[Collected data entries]
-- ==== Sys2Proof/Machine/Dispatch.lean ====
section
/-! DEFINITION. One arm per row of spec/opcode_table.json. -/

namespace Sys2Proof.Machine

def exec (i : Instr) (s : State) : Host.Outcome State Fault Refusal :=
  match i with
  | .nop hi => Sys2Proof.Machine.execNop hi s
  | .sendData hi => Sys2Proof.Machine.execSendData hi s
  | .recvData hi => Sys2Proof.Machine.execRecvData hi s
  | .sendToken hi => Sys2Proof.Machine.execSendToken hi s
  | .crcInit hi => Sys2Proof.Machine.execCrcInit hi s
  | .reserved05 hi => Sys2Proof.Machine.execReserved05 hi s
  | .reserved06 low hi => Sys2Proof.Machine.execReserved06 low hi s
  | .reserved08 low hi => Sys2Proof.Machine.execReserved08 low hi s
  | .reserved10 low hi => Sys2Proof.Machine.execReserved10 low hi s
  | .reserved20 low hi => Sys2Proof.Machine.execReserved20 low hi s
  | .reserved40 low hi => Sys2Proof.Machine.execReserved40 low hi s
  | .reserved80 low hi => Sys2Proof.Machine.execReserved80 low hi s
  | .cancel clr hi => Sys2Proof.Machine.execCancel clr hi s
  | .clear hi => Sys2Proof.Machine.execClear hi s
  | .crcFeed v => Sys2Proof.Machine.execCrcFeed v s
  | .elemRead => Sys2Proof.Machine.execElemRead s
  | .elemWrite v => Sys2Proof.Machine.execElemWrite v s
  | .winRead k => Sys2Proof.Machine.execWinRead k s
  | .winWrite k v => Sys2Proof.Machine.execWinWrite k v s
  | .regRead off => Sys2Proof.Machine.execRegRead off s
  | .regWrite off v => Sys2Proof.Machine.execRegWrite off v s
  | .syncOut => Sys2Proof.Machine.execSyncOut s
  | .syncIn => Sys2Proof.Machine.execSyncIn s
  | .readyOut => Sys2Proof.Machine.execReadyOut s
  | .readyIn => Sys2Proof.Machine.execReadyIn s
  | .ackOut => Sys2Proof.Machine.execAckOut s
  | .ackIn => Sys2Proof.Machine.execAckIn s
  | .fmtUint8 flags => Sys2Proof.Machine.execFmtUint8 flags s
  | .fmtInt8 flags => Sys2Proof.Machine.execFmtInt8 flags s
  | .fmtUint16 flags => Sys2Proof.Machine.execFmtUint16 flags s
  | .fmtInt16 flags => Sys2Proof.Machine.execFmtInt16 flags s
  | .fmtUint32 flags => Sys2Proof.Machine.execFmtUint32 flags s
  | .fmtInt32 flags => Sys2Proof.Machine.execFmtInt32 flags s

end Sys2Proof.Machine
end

--

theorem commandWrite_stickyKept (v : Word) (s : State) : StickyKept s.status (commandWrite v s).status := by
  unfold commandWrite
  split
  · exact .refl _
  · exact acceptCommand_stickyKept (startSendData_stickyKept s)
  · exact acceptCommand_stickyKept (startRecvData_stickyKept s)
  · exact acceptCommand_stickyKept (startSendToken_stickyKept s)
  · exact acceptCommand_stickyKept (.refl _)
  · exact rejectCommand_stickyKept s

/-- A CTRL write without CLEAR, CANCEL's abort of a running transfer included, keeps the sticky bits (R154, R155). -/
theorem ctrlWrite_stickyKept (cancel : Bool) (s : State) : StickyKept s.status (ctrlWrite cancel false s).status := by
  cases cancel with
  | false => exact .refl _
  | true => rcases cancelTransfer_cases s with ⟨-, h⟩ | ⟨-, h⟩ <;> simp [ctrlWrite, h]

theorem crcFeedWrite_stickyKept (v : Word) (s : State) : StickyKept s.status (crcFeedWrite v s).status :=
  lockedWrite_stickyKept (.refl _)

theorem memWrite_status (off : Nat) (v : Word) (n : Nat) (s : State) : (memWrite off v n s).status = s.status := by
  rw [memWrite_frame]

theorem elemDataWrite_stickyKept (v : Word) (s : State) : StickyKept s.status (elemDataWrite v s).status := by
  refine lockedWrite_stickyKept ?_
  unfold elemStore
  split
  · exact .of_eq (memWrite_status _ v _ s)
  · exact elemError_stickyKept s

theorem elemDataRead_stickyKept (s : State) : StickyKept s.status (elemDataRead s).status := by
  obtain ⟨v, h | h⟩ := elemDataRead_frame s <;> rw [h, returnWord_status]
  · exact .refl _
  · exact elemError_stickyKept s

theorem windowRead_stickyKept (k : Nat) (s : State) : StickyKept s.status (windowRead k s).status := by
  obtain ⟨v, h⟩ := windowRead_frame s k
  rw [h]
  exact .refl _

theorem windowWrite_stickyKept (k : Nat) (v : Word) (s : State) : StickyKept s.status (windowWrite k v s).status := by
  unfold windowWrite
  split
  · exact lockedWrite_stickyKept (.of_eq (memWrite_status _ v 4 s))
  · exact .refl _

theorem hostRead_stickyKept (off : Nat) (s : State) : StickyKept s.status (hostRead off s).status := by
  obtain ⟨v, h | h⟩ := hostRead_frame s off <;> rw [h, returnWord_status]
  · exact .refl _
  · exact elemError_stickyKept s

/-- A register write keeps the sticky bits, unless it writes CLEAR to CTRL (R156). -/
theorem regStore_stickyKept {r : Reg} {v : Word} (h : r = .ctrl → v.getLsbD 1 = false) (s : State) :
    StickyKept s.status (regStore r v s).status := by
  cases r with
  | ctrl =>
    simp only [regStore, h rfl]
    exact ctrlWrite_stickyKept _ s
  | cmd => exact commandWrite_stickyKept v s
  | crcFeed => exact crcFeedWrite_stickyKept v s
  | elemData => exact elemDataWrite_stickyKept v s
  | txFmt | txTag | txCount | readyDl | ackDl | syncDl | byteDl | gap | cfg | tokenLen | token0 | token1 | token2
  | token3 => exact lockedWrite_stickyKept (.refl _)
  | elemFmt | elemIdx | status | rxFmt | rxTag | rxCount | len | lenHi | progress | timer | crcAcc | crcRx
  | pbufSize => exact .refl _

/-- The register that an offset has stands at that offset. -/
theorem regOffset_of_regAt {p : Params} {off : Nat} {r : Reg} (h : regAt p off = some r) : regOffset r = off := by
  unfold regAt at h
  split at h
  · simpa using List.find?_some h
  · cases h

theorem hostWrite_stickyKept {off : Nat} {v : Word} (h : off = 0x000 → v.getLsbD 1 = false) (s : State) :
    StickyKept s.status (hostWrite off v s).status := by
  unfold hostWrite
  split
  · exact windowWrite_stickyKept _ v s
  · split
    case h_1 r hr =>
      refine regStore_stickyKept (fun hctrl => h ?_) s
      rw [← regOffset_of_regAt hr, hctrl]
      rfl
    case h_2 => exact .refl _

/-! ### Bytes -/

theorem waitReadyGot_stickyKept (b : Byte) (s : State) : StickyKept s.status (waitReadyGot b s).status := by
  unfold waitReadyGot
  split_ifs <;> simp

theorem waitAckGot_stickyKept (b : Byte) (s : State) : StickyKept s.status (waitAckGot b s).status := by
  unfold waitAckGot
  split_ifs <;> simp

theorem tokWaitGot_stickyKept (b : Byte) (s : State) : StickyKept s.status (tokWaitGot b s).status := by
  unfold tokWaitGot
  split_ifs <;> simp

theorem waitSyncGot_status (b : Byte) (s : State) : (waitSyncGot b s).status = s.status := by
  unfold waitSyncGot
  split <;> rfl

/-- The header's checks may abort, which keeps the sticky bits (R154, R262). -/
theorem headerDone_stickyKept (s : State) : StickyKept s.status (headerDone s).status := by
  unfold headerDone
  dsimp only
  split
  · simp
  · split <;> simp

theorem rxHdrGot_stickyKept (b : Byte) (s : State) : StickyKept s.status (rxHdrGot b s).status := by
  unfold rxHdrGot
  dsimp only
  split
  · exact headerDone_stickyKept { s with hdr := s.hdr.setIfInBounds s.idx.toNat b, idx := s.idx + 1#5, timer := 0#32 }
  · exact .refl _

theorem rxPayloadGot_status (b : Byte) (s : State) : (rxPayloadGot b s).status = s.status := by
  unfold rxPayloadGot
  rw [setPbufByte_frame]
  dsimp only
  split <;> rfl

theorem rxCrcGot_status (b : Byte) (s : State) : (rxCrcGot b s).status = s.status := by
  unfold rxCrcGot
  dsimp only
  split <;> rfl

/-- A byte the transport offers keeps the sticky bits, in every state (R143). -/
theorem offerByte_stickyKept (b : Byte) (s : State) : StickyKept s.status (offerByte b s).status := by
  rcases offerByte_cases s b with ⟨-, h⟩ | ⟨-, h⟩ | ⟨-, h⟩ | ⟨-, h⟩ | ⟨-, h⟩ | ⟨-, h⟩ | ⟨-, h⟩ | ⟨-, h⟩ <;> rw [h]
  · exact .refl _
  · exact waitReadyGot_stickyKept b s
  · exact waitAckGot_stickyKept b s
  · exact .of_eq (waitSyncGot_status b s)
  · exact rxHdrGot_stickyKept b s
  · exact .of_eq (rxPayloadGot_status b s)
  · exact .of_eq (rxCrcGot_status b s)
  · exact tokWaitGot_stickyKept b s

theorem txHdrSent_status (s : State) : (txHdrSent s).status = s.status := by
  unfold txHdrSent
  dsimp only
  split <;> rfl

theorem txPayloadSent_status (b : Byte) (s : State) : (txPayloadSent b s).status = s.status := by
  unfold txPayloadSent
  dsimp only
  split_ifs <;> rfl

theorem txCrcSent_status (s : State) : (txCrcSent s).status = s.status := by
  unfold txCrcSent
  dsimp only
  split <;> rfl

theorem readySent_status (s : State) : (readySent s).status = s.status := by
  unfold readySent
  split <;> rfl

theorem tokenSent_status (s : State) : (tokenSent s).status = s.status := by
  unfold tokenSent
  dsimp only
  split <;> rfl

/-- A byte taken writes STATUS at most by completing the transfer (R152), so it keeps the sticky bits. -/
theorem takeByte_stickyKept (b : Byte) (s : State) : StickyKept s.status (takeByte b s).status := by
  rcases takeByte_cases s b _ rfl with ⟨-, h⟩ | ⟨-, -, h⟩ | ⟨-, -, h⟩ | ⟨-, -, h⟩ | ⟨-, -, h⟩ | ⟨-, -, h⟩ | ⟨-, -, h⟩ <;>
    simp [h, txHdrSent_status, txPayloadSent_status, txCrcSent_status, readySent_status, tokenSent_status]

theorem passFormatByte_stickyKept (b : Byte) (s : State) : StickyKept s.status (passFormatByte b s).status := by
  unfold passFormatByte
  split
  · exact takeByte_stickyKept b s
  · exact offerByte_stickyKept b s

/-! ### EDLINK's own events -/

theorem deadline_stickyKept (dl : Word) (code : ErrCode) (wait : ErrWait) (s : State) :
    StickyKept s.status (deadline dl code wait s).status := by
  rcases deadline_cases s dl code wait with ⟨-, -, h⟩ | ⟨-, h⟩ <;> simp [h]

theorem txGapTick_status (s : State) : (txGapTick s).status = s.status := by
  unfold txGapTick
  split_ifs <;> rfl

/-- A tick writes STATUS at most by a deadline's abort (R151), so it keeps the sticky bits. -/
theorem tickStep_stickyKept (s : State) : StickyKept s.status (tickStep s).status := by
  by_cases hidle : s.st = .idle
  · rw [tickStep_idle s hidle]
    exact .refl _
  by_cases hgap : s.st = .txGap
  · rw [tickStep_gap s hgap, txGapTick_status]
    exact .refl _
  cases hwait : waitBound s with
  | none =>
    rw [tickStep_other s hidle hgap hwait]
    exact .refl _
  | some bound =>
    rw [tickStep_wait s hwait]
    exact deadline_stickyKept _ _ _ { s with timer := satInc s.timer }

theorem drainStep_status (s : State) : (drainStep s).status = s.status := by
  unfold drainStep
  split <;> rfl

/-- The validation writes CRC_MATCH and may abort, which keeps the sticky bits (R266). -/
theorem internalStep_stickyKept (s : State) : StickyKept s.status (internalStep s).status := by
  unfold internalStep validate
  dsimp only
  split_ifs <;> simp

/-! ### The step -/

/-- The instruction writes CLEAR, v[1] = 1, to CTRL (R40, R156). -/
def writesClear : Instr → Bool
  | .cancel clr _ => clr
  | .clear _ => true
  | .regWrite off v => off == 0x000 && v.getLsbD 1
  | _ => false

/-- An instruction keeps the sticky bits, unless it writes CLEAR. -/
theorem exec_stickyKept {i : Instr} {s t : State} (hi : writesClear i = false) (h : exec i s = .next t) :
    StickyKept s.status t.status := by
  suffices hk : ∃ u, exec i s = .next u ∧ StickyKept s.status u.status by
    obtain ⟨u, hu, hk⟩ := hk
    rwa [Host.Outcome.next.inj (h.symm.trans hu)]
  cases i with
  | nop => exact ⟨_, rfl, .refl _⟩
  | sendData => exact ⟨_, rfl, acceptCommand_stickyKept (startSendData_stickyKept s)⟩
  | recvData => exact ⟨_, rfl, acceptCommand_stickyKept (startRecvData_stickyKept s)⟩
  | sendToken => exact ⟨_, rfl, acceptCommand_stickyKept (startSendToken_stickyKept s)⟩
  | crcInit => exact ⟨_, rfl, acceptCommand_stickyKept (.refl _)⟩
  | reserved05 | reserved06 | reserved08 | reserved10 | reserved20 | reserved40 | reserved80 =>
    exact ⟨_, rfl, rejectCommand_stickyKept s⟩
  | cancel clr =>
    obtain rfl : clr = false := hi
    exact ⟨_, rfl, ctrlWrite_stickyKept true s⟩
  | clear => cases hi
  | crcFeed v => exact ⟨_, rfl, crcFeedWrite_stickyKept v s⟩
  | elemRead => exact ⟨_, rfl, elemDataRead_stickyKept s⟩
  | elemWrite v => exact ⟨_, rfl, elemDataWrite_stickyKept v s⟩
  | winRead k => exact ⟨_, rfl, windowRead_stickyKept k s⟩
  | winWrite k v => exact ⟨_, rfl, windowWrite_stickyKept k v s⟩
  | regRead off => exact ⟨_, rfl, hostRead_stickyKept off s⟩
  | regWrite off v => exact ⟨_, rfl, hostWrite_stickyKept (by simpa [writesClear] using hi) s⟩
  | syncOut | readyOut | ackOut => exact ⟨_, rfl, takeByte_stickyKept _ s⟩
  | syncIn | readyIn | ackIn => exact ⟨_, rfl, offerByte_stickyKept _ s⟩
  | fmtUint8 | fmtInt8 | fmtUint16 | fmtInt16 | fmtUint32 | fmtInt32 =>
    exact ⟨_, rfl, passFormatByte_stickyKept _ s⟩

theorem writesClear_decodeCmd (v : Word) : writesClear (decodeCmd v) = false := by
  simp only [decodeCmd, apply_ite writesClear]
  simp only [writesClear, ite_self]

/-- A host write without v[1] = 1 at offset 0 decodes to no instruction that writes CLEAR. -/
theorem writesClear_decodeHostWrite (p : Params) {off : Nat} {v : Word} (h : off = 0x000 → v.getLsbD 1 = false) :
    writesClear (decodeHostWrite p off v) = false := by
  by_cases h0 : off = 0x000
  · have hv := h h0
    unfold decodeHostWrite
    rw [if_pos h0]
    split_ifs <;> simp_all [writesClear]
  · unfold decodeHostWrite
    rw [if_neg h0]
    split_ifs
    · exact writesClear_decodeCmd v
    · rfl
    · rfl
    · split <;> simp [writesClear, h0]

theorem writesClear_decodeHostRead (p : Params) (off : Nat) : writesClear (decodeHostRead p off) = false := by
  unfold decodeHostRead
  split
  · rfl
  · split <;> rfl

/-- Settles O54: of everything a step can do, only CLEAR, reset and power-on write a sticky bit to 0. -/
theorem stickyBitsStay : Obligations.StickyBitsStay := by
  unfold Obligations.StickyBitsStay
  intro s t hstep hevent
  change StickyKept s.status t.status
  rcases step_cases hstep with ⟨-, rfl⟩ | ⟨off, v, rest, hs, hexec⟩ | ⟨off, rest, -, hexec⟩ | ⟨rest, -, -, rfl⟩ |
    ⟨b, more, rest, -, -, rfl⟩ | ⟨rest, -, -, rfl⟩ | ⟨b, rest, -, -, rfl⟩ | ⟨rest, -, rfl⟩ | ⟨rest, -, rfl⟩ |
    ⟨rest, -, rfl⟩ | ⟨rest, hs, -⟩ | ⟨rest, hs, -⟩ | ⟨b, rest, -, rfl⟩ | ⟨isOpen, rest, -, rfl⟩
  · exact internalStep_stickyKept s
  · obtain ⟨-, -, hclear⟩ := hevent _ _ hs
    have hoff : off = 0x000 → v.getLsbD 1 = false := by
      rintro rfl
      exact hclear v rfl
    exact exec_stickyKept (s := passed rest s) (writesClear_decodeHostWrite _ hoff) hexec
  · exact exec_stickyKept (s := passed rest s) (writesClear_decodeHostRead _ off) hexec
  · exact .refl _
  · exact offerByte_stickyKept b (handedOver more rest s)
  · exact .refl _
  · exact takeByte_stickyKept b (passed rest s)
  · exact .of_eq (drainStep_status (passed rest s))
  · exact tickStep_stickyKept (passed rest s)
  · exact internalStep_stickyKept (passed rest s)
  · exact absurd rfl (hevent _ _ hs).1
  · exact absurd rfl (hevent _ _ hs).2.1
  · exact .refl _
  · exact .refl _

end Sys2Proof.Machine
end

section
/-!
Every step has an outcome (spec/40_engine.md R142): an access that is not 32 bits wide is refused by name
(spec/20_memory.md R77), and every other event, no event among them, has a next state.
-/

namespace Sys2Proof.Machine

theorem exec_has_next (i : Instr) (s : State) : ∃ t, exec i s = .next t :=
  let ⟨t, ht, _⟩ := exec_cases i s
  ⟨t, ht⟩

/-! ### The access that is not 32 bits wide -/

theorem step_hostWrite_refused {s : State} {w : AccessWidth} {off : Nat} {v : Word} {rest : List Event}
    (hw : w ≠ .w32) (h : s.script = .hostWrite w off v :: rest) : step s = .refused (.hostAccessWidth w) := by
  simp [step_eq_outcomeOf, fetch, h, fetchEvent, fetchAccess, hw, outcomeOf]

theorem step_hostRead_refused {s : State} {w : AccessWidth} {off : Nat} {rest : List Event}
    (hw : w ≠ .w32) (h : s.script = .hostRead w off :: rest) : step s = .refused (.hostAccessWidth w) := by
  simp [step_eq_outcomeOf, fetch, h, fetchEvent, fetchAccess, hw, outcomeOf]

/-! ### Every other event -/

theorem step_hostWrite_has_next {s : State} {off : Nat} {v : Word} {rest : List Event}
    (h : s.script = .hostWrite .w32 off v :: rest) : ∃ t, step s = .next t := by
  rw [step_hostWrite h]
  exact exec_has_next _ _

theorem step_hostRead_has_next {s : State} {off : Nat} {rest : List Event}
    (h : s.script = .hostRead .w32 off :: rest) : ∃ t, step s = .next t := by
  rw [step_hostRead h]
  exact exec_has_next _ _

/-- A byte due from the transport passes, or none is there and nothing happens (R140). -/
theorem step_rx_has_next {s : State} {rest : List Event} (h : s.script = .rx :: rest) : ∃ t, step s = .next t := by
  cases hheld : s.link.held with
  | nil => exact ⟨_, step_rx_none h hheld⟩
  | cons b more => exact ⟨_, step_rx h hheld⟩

- **WHAT YOU SHOULD DO**
After reading the records above, give the number of lines that include "winWrite", and add nothing else.

- **WRITTEN SOLUTION**
2